NASA selected proposals from teams led by Blue Origin, Nanoracks and Northrop Grumman in December for funded Space Act Agreements to mature their designs for commercial space stations. The agency has a separate agreement with Axiom Space giving that company access to a port on the ISS to which the company is preparing to attach a series of commercial modules that will later form the core of a stand-alone station.

However, Amy Donahue, a member of the panel, said that NASA plans to issue formal requirements for its use of those stations only in late 2024. “There is very little margin for ensuring a continuous U.S. presence in LEO is maintained” given the planned ISS retirement in 2030, she said.

The concern the panel had, she said, involved human-rating of a commercial station, noting that the current schedule calls for doing so faster than any other agency human spaceflight program since Mercury. “It raises some question about what NASA might do to mitigate the risk of failing to meet this schedule,” she said. “It’s certainly a concern for us from a risk perspective.”
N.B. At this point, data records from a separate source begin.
-- ==== Sys2Proof/Machine/BringUp.lean ====
section
/-! DEFINITION. Bring-up step by step, recovery and host load (R82, R89–R96, R506). -/

namespace Sys2Proof.Machine

/-- Apex's own path. -/
def apexPath : Path := { id := 33, secure := true }

/-- The step that completes next: after a warm reset the start begins at step 2 (R92). -/
def State.nextStep (s : State) : Nat := if s.n 0x2000 2 = 0 && !s.pw.cold then 2 else s.n 0x2000 2 + 1

/-! ### Step 7 (R54, R57) -/

/-- The blocks of R54 in ascending order. -/
def cfgBlocks : List (Nat × Nat) :=
  [(0x1000, 0x1FFF), (0x2000, 0x20FF), (0x2100, 0x21FF), (0x2200, 0x22FF), (0x2300, 0x23FF), (0x2400, 0x24FF),
   (0x2500, 0x25FF), (0x2600, 0x26FF), (0x2700, 0x27FF), (0x2800, 0x28FF), (0x2900, 0x29FF), (0x2A00, 0x2AFF),
   (0x2B00, 0x2BFF), (0x2C00, 0x2CFF), (0x2D00, 0x2DFF), (0x2E00, 0x2EFF), (0x2F00, 0x2F3F), (0x2F40, 0x2FFF),
   (0x3000, 0x37FF), (0x3800, 0x3FFF), (0x4000, 0x47FF), (0x4800, 0x4FFF), (0x5000, 0x57FF), (0x5800, 0x5FFF)]

/-- Stored values in the order of R54; values of image objects wait for their instance. -/
def cfgOrder (vals : Tbl DWord) : List (Nat × DWord) :=
  cfgBlocks.flatMap (fun (lo, hi) =>
    let mine := vals.filter (fun e => lo ≤ e.1 / 256 && e.1 / 256 ≤ hi && (imageKey e.1).isNone)
    mine.filter (fun e => !isEnable e.1) ++ mine.filter (fun e => isEnable e.1))

/-- One stored value is written; one that its object refuses is recorded. -/
def State.cfgWrite (s : State) (e : Nat × DWord) : State :=
  if s.writeOk apexPath (e.1 / 256) (e.1 % 256) e.2.toNat then s.odEffect apexPath (e.1 / 256) (e.1 % 256) e.2.toNat
  else s.record 0x0302 (body [(e.1 / 256, 2), (e.1 % 256, 1)])

/-- LATTICE_ID, CONFIG_GENERATION and SET_DIGEST of the set that MRAM holds (R383, R384). -/
def State.showSet (s : State) : State :=
  let d := s.lat.set
  if d.isEmpty then s
  else ((s.wr 0x2800 0xC (leNat ((d.drop 8).take 4))).wr 0x2800 0xD (leNat ((d.drop 0xC).take 4))).wr 0x2800 0xA
    (leNat ((d.drop 0x20).take 8))

/-- Step 7: the newest valid copy is loaded and written, or defaults stay; RESET_OUT_N is released. -/
def State.loadConfig (s : State) : State :=
  let s := s.showSet
  let s : State := match s.store.newest with
    | some (c, a) =>
      let s := ((s.wr 0x2006 3 (if a then 1 else 2)).wr 0x2006 4 c.gen).wr 0x2006 5 c.saves
      (cfgOrder c.vals).foldl State.cfgWrite s
    | none => (((s.wr 0x2006 3 0).wr 0x2006 4 0).event 0x2006 6 4).record 0x0303 (body [(1, 1)])
  { s with pw := { s.pw with resetOutLow := false } }

/-! ### Step 6 (R94–R96, R506, R512, R523) -/

/-- RECOVERY (R95, R96, R389): the ROM image serves the hosts and a reduced Lattice agent on span port 8. -/
def State.recover (s : State) (cause : Nat) : State :=
  let s := { s with pw := { s.pw with starting := false, faultLow := true } }
  let s := ((s.wr 0x2002 4 cause).enter 4).hold 1
  let s := ((s.wr 0x2308 1 1).wr 0x2200 1 1).switchClear
  (s.wr 0x2800 3 0x100).latEnable 1

/-- Host load (R506): STATUS 1, and the start waits. -/
def State.hostLoad (s : State) : State := (s.wr 0x2F42 3 1).event 0x2F40 6 (2 ^ 27)

/-- The boot ROM at step 6: the watchdog starts, POWER_CYCLES reaches MRAM, the start is counted, and the boot path is
chosen. `valid` says whether a slot verifies. -/
def State.bootRom (s : State) (valid : Bool) : State :=
  let s := { s with sup := { s.sup with watchdog := true } }
  let s := if s.pw.cold then s.logCounter 0x0828_0030 (s.n 0x2D00 5) else s
  let c := s.startInForce.1
  let tries := c.1
  let starts := min (c.2.1 + 1) (2 ^ 32 - 1)
  let mode := s.n 0x2000 0xA
  if mode = 3 then (s.writeStart tries starts).recover 3
  else if mode = 2 then (s.writeStart tries starts).hostLoad
  else if s.pw.threshold ≤ tries then (s.writeStart tries starts).recover 1
  else if !valid then
    (if mode = 1 then (s.writeStart tries starts).hostLoad else (s.writeStart tries starts).recover 2)
  else (s.writeStart (min (tries + 1) 255) starts).wr 0x2000 2 6

/-! ### The other steps -/

/-- Fuse load (R90). -/
def State.fuseLoad (s : State) (ok : Bool) : State :=
  if ok then { s with pw := { s.pw with fuseTries := 0 } }.wr 0x2000 2 2
  else if 2 ≤ s.pw.fuseTries then
    ({ s with pw := { s.pw with starting := false, faultLow := true, fuseTries := 0 } }.enter 6).hold 1
  else { s with pw := { s.pw with fuseTries := s.pw.fuseTries + 1 } }

/-- Step 1: the straps are sampled; a VDDIO bank without a class counts as out of range (R542). -/
def State.strapStep (s : State) (mode : Nat) : State :=
  let s := s.wr 0x2000 0xA mode
  let s := (List.range 6).foldl (fun s b =>
    if tblGet (fun _ => 0) b s.pw.vddioClass = 0 && !s.bit 0x2E10 0x10 (5 + b) then s.supplyOut (5 + b) 0 else s) s
  s.wr 0x2000 2 1

/-- Step 3: options are loaded and the pins take their quiet levels (R89). -/
def State.optionStep (s : State) : State :=
  let s := s.optionLoad
  ((List.range 4).foldl (fun s b => s.setPio b { s.pioOf b with level := s.pioQuiet b }) s).wr 0x2000 2 3

/-- Step 4: banks are zeroed in a start that began at step 1 (R92, R461). -/
def State.bankStep4 (s : State) : State :=
  (if s.pw.cold then (List.range 96).foldl (fun s b => s.bankZero b) s else s).wr 0x2000 2 4

/-- Step 5: the rim PLL locks, PCIe link training may start (R494), Apex executes its first boot ROM instruction. -/
def State.pllStep (s : State) : State :=
  let s := { s with pw := { s.pw with pllLocked := true }, host := { s.host with training := !s.host.perstLow } }
  ((s.setCoreState 32 1).setPc 32 0xC000).wr 0x2000 2 5

/-- Engines and instances are being loaded (steps 8 and 9). -/
def State.loading (s : State) : Bool := (List.range 32).any (fun e => s.coreState e = 4)

/-- The Lattice lets START_OK be written: keeper, or the join comparison is done (R377). -/
def State.latticeReady (s : State) : Bool :=
  s.n 0x2800 1 = 0 || s.latState = 3 || s.latState = 4 || (s.latState = 2 && !s.lat.awaitHead)

/-- Step 10 (R92, R94, R103, R385): the configuration generation, START_OK, START_TRIES 0, and state 1, or 5 in
quarantine. -/
def State.startOk (s : State) (micros : Nat) : State :=
  let member := s.n 0x2800 1 = 1 && (s.latState = 2 || s.latState = 4)
  let s := if member then s else s.confirmConfig s.configGen
  let s := ((s.wr 0x2002 2 1).writeStart 0 (s.n 0x2002 5)).wr 0x2000 3 micros
  let s := { s with pw := { s.pw with starting := false } }
  let s := if s.latState = 4 then s.enter 5 else (s.enter 1).unhold 1
  (s.wr 0x2000 2 10).event 0x2000 5 0x80

/-- Host load keeps step 6 open. -/
def State.hostLoading (s : State) : Bool := 1 ≤ s.n 0x2F42 3 && s.n 0x2F42 3 ≤ 3

/-- A bring-up step completes (R92). -/
def State.stepDone (s : State) (b : StepInput) : State :=
  if !s.pw.starting || s.hostLoading then s
  else match s.nextStep with
    | 1 => s.strapStep b.bootMode.toNat
    | 2 => s.fuseLoad b.fuseOk
    | 3 => s.optionStep
    | 4 => s.bankStep4
    | 5 => s.pllStep
    | 6 => s.bootRom (b.slotA || b.slotB)
    | 7 =>
      let s := s.loadConfig
      ((List.range 32).foldl (fun s e => s.doLoad e) s).wr 0x2000 2 7
    | 8 =>
      if s.loading then s
      else ((List.range 6).foldl (fun s n => if s.n (instBase n) 9 = 1 then s.instStart n else s) s).wr 0x2000 2 8
    | 9 => if s.loading || (List.range 6).any (fun n => s.instState n = 1) then s else s.wr 0x2000 2 9
    | 10 => if s.latticeReady then s.startOk b.startMicros.toNat else s
    | _ => s

/-- BRINGUP_STEP_DONE. -/
def execBringupStepDone (b : StepInput) (s : State) : Res := .next (s.stepDone b)

/-- HOST_LOAD_GO (R506, R508): GO starts the verification. -/
def execHostLoadGo (p : Path) (v : Word) (s : State) : Res :=
  .next (s.guard p 0x2F42 2 v.toNat (fun s => s.wr 0x2F42 3 2))

/-- HOST_LOAD_VERIFIED (R506): the image runs and step 6 is complete, or the device waits for another. -/
def execHostLoadVerified (ok : Bool) (s : State) : Res :=
  .next (if s.n 0x2F42 3 = 2 then
    (if ok then (s.wr 0x2F42 3 4).wr 0x2000 2 6 else (s.wr 0x2F42 3 3).event 0x2F40 6 (2 ^ 27))
  else s)

end Sys2Proof.Machine
end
The panel is not the first to warn that NASA’s schedule for replacing the ISS may not be achievable. A report by NASA’s Office of Inspector General last November, just before NASA made its commercial space station awards, warned a commercial station “is not likely to be ready until well after 2030” and that NASA’s schedule for have one or more ready before 2030 “is unrealistic.”

Another issue is resources not just for supporting development of the stations but also NASA’s use of them. “It doesn’t have a forecast or a way to guarantee to providers the extent of NASA’s business once a commercial laboratory is available,” Donahue said. “We also see it as likely that NASA will have to provide bridge funding during the transfer of operations from a fully funded government space station to a fully commercial space station for the duration of time required to develop a robust commercial market.”

“In short,” she concluded, “NASA really needs to acknowledge and plan for the underlying reality that maintaining a continuous human presence on orbit now and into the future is going to require significant government investment.”

Keeping the ISS operating through 2030 faces challenges of its own. Another member of the panel, Mark Sirangelo, noted several issues that both NASA and the safety panel have been tracking, from geopolitical tensions with Russia to pressure shell cracks in a Russian module.

“The ISS is now in its third decade and it is feeling its age,” he said. “It faces new challenges all the time.”

The panel, he said, found no serious issues that threatened the station’s operations, but called on NASA to expedite replacement of the aging spacesuits whose technical problems currently prevent astronauts from performing spacewalks.

Some of those problems are beyond the control of NASA. Sirangelo cited the growing orbital debris population that has sharply increased the number of close approaches, or conjunctions, with the station. “The number of conjunctions with the ISS has increased substantially, and by multiples, over the last two years,” he said.

Much of that is due to the November 2021 demonstration of a Russian antisatellite weapon that destroyed the Cosmos 1408 satellite and created thousands of pieces of debris in orbits that intersect the ISS. He said that, as of June 1, there had been 681 conjunction notifications for the station so far this year. Of the, 505 were linked to debris from that ASAT demonstration.